Anticipation for a new release of GPT was halted over the weekend after a Microsoft executive in Germany suggested that text-to-video capability would be part of the final package.
“We will introduce GPT-4 next week, where we have multimodal models that will offer completely different possibilities – for example, video,” Andreas Braun, Microsoft’s chief technology officer in Germany, said at a press event on Friday.
Text-to-video will be very disruptive, said Rob Enderle, president and principal analyst at the Enderle Group, an advisory services firm in Bend, Ore.
“It could dramatically change how movies and TV shows are made, how news programs are formatted by providing a mechanism for user customization,” he told TechNewsWorld.
Enderle said an early use of the technology could be in creating storyboards from script drafts. “As this technology matures, it will move into something closer to a finished product.”
The content created by text-to-video applications is still basic, noted Greg Sterling, co-founder of Near Media, a news, commentary and analysis website.
“But text-to-video has the potential to be disruptive in the sense that we’ll see a lot more video content generated for little or almost no cost,” he told TechNewsWorld.
“The quality and effectiveness of that video is a different matter,” he continued. “But I suspect some of it will be decent.”
Explainers and basic how-to information are good candidates for text-to-video, he said.
“I could imagine that some agencies would use this to create videos for SMBs to use on their sites or YouTube for ranking purposes,” he said.
“It won’t do well – at least at first – on any branded content,” he continued. “Social media content is another use case. You’ll see creators on YouTube use it to drive up the volume to generate views and ad revenue.
not fooled by deepfakes
As was discovered with ChatGPT, there are potential dangers to a technology like text-to-video.
“The most dangerous use cases, like all such tools, are garden-variety scams that target people with relatives or particularly vulnerable individuals or institutions,” said the Cato Institute, a policy think tank in Washington, DC. analyst Will Duffield said. ,
Duffield, however, discounted the idea of using text-to-video to create effective “deepfakes”.

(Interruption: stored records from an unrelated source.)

-- ==== Sys2Proof/Laws/State.lean ====
section
/-! SUPPORT. What each named update of the state leaves as it was: one lemma for each field and update. -/

namespace Sys2Proof.Laws
open Sys2Proof.Machine

variable (s : State)

/-! ### putStation -/

@[simp] theorem putStation_service (a : Addr) (st : Station) : (putStation a st s).service = s.service := rfl
@[simp] theorem putStation_resetHeld (a : Addr) (st : Station) : (putStation a st s).resetHeld = s.resetHeld := rfl
@[simp] theorem putStation_config (a : Addr) (st : Station) : (putStation a st s).config = s.config := rfl
@[simp] theorem putStation_ds (a : Addr) (st : Station) : (putStation a st s).ds = s.ds := rfl
@[simp] theorem putStation_wg (a : Addr) (st : Station) : (putStation a st s).wg = s.wg := rfl
@[simp] theorem putStation_lm (a : Addr) (st : Station) : (putStation a st s).lm = s.lm := rfl
@[simp] theorem putStation_cs (a : Addr) (st : Station) : (putStation a st s).cs = s.cs := rfl
@[simp] theorem putStation_ec (a : Addr) (st : Station) : (putStation a st s).ec = s.ec := rfl
@[simp] theorem putStation_qt (a : Addr) (st : Station) : (putStation a st s).qt = s.qt := rfl
@[simp] theorem putStation_re (a : Addr) (st : Station) : (putStation a st s).re = s.re := rfl
@[simp] theorem putStation_fe (a : Addr) (st : Station) : (putStation a st s).fe = s.fe := rfl
@[simp] theorem putStation_eu (a : Addr) (st : Station) : (putStation a st s).eu = s.eu := rfl
@[simp] theorem putStation_ep (a : Addr) (st : Station) : (putStation a st s).ep = s.ep := rfl
@[simp] theorem putStation_pending (a : Addr) (st : Station) : (putStation a st s).pending = s.pending := rfl
@[simp] theorem putStation_kl_trunks (a : Addr) (st : Station) : (putStation a st s).kl.trunks = s.kl.trunks := rfl

/-! ### updateStation -/

@[simp] theorem updateStation_service (a : Addr) (f : Station → Station) : (updateStation a f s).service = s.service := rfl
@[simp] theorem updateStation_resetHeld (a : Addr) (f : Station → Station) : (updateStation a f s).resetHeld = s.resetHeld := rfl
@[simp] theorem updateStation_config (a : Addr) (f : Station → Station) : (updateStation a f s).config = s.config := rfl
@[simp] theorem updateStation_ds (a : Addr) (f : Station → Station) : (updateStation a f s).ds = s.ds := rfl
@[simp] theorem updateStation_wg (a : Addr) (f : Station → Station) : (updateStation a f s).wg = s.wg := rfl
@[simp] theorem updateStation_lm (a : Addr) (f : Station → Station) : (updateStation a f s).lm = s.lm := rfl
@[simp] theorem updateStation_cs (a : Addr) (f : Station → Station) : (updateStation a f s).cs = s.cs := rfl
@[simp] theorem updateStation_ec (a : Addr) (f : Station → Station) : (updateStation a f s).ec = s.ec := rfl
@[simp] theorem updateStation_qt (a : Addr) (f : Station → Station) : (updateStation a f s).qt = s.qt := rfl
@[simp] theorem updateStation_re (a : Addr) (f : Station → Station) : (updateStation a f s).re = s.re := rfl
@[simp] theorem updateStation_fe (a : Addr) (f : Station → Station) : (updateStation a f s).fe = s.fe := rfl
@[simp] theorem updateStation_eu (a : Addr) (f : Station → Station) : (updateStation a f s).eu = s.eu := rfl
@[simp] theorem updateStation_ep (a : Addr) (f : Station → Station) : (updateStation a f s).ep = s.ep := rfl
@[simp] theorem updateStation_pending (a : Addr) (f : Station → Station) : (updateStation a f s).pending = s.pending := rfl
@[simp] theorem updateStation_kl_trunks (a : Addr) (f : Station → Station) : (updateStation a f s).kl.trunks = s.kl.trunks := rfl

/-! ### mapStations -/

@[simp] theorem mapStations_service (f : Addr → Station → Station) : (mapStations f s).service = s.service := rfl
@[simp] theorem mapStations_resetHeld (f : Addr → Station → Station) : (mapStations f s).resetHeld = s.resetHeld := rfl
@[simp] theorem mapStations_config (f : Addr → Station → Station) : (mapStations f s).config = s.config := rfl
@[simp] theorem mapStations_ds (f : Addr → Station → Station) : (mapStations f s).ds = s.ds := rfl
@[simp] theorem mapStations_wg (f : Addr → Station → Station) : (mapStations f s).wg = s.wg := rfl
@[simp] theorem mapStations_lm (f : Addr → Station → Station) : (mapStations f s).lm = s.lm := rfl
@[simp] theorem mapStations_cs (f : Addr → Station → Station) : (mapStations f s).cs = s.cs := rfl
@[simp] theorem mapStations_ec (f : Addr → Station → Station) : (mapStations f s).ec = s.ec := rfl
@[simp] theorem mapStations_qt (f : Addr → Station → Station) : (mapStations f s).qt = s.qt := rfl
@[simp] theorem mapStations_re (f : Addr → Station → Station) : (mapStations f s).re = s.re := rfl
@[simp] theorem mapStations_fe (f : Addr → Station → Station) : (mapStations f s).fe = s.fe := rfl
@[simp] theorem mapStations_eu (f : Addr → Station → Station) : (mapStations f s).eu = s.eu := rfl
@[simp] theorem mapStations_ep (f : Addr → Station → Station) : (mapStations f s).ep = s.ep := rfl
@[simp] theorem mapStations_pending (f : Addr → Station → Station) : (mapStations f s).pending = s.pending := rfl
@[simp] theorem mapStations_kl_trunks (f : Addr → Station → Station) : (mapStations f s).kl.trunks = s.kl.trunks := rfl

/-! ### putTrunk -/

@[simp] theorem putTrunk_service (t : TrunkNo) (k : Trunk) : (putTrunk t k s).service = s.service := rfl
@[simp] theorem putTrunk_resetHeld (t : TrunkNo) (k : Trunk) : (putTrunk t k s).resetHeld = s.resetHeld := rfl
@[simp] theorem putTrunk_config (t : TrunkNo) (k : Trunk) : (putTrunk t k s).config = s.config := rfl
@[simp] theorem putTrunk_ds (t : TrunkNo) (k : Trunk) : (putTrunk t k s).ds = s.ds := rfl
@[simp] theorem putTrunk_wg (t : TrunkNo) (k : Trunk) : (putTrunk t k s).wg = s.wg := rfl
@[simp] theorem putTrunk_lm (t : TrunkNo) (k : Trunk) : (putTrunk t k s).lm = s.lm := rfl
@[simp] theorem putTrunk_cs (t : TrunkNo) (k : Trunk) : (putTrunk t k s).cs = s.cs := rfl
@[simp] theorem putTrunk_ec (t : TrunkNo) (k : Trunk) : (putTrunk t k s).ec = s.ec := rfl
@[simp] theorem putTrunk_qt (t : TrunkNo) (k : Trunk) : (putTrunk t k s).qt = s.qt := rfl
@[simp] theorem putTrunk_re (t : TrunkNo) (k : Trunk) : (putTrunk t k s).re = s.re := rfl
@[simp] theorem putTrunk_fe (t : TrunkNo) (k : Trunk) : (putTrunk t k s).fe = s.fe := rfl
@[simp] theorem putTrunk_eu (t : TrunkNo) (k : Trunk) : (putTrunk t k s).eu = s.eu := rfl
@[simp] theorem putTrunk_ep (t : TrunkNo) (k : Trunk) : (putTrunk t k s).ep = s.ep := rfl
@[simp] theorem putTrunk_pending (t : TrunkNo) (k : Trunk) : (putTrunk t k s).pending = s.pending := rfl
@[simp] theorem putTrunk_kl_stations (t : TrunkNo) (k : Trunk) : (putTrunk t k s).kl.stations = s.kl.stations := rfl

/-! ### updateTrunk -/

@[simp] theorem updateTrunk_service (t : TrunkNo) (f : Trunk → Trunk) : (updateTrunk t f s).service = s.service := rfl
@[simp] theorem updateTrunk_resetHeld (t : TrunkNo) (f : Trunk → Trunk) : (updateTrunk t f s).resetHeld = s.resetHeld := rfl
@[simp] theorem updateTrunk_config (t : TrunkNo) (f : Trunk → Trunk) : (updateTrunk t f s).config = s.config := rfl
@[simp] theorem updateTrunk_ds (t : TrunkNo) (f : Trunk → Trunk) : (updateTrunk t f s).ds = s.ds := rfl
@[simp] theorem updateTrunk_wg (t : TrunkNo) (f : Trunk → Trunk) : (updateTrunk t f s).wg = s.wg := rfl
@[simp] theorem updateTrunk_lm (t : TrunkNo) (f : Trunk → Trunk) : (updateTrunk t f s).lm = s.lm := rfl
@[simp] theorem updateTrunk_cs (t : TrunkNo) (f : Trunk → Trunk) : (updateTrunk t f s).cs = s.cs := rfl
@[simp] theorem updateTrunk_ec (t : TrunkNo) (f : Trunk → Trunk) : (updateTrunk t f s).ec = s.ec := rfl
@[simp] theorem updateTrunk_qt (t : TrunkNo) (f : Trunk → Trunk) : (updateTrunk t f s).qt = s.qt := rfl
@[simp] theorem updateTrunk_re (t : TrunkNo) (f : Trunk → Trunk) : (updateTrunk t f s).re = s.re := rfl
@[simp] theorem updateTrunk_fe (t : TrunkNo) (f : Trunk → Trunk) : (updateTrunk t f s).fe = s.fe := rfl
@[simp] theorem updateTrunk_eu (t : TrunkNo) (f : Trunk → Trunk) : (updateTrunk t f s).eu = s.eu := rfl
@[simp] theorem updateTrunk_ep (t : TrunkNo) (f : Trunk → Trunk) : (updateTrunk t f s).ep = s.ep := rfl
@[simp] theorem updateTrunk_pending (t : TrunkNo) (f : Trunk → Trunk) : (updateTrunk t f s).pending = s.pending := rfl
@[simp] theorem updateTrunk_kl_stations (t : TrunkNo) (f : Trunk → Trunk) : (updateTrunk t f s).kl.stations = s.kl.stations := rfl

“When we have seen well-resourced attacks, such as the Russian deepfakes Zelensky surrendered last year, they fail because there is enough context and expectation in the world to dismiss the fake,” he explained.
“We have very well defined notions of who public figures are, what they are about, what we can expect them to do,” he continued. “So, when we see that their media is behaving in a way that is unusual, that is not in line with those expectations, we are likely to be very critical or skeptical about it.”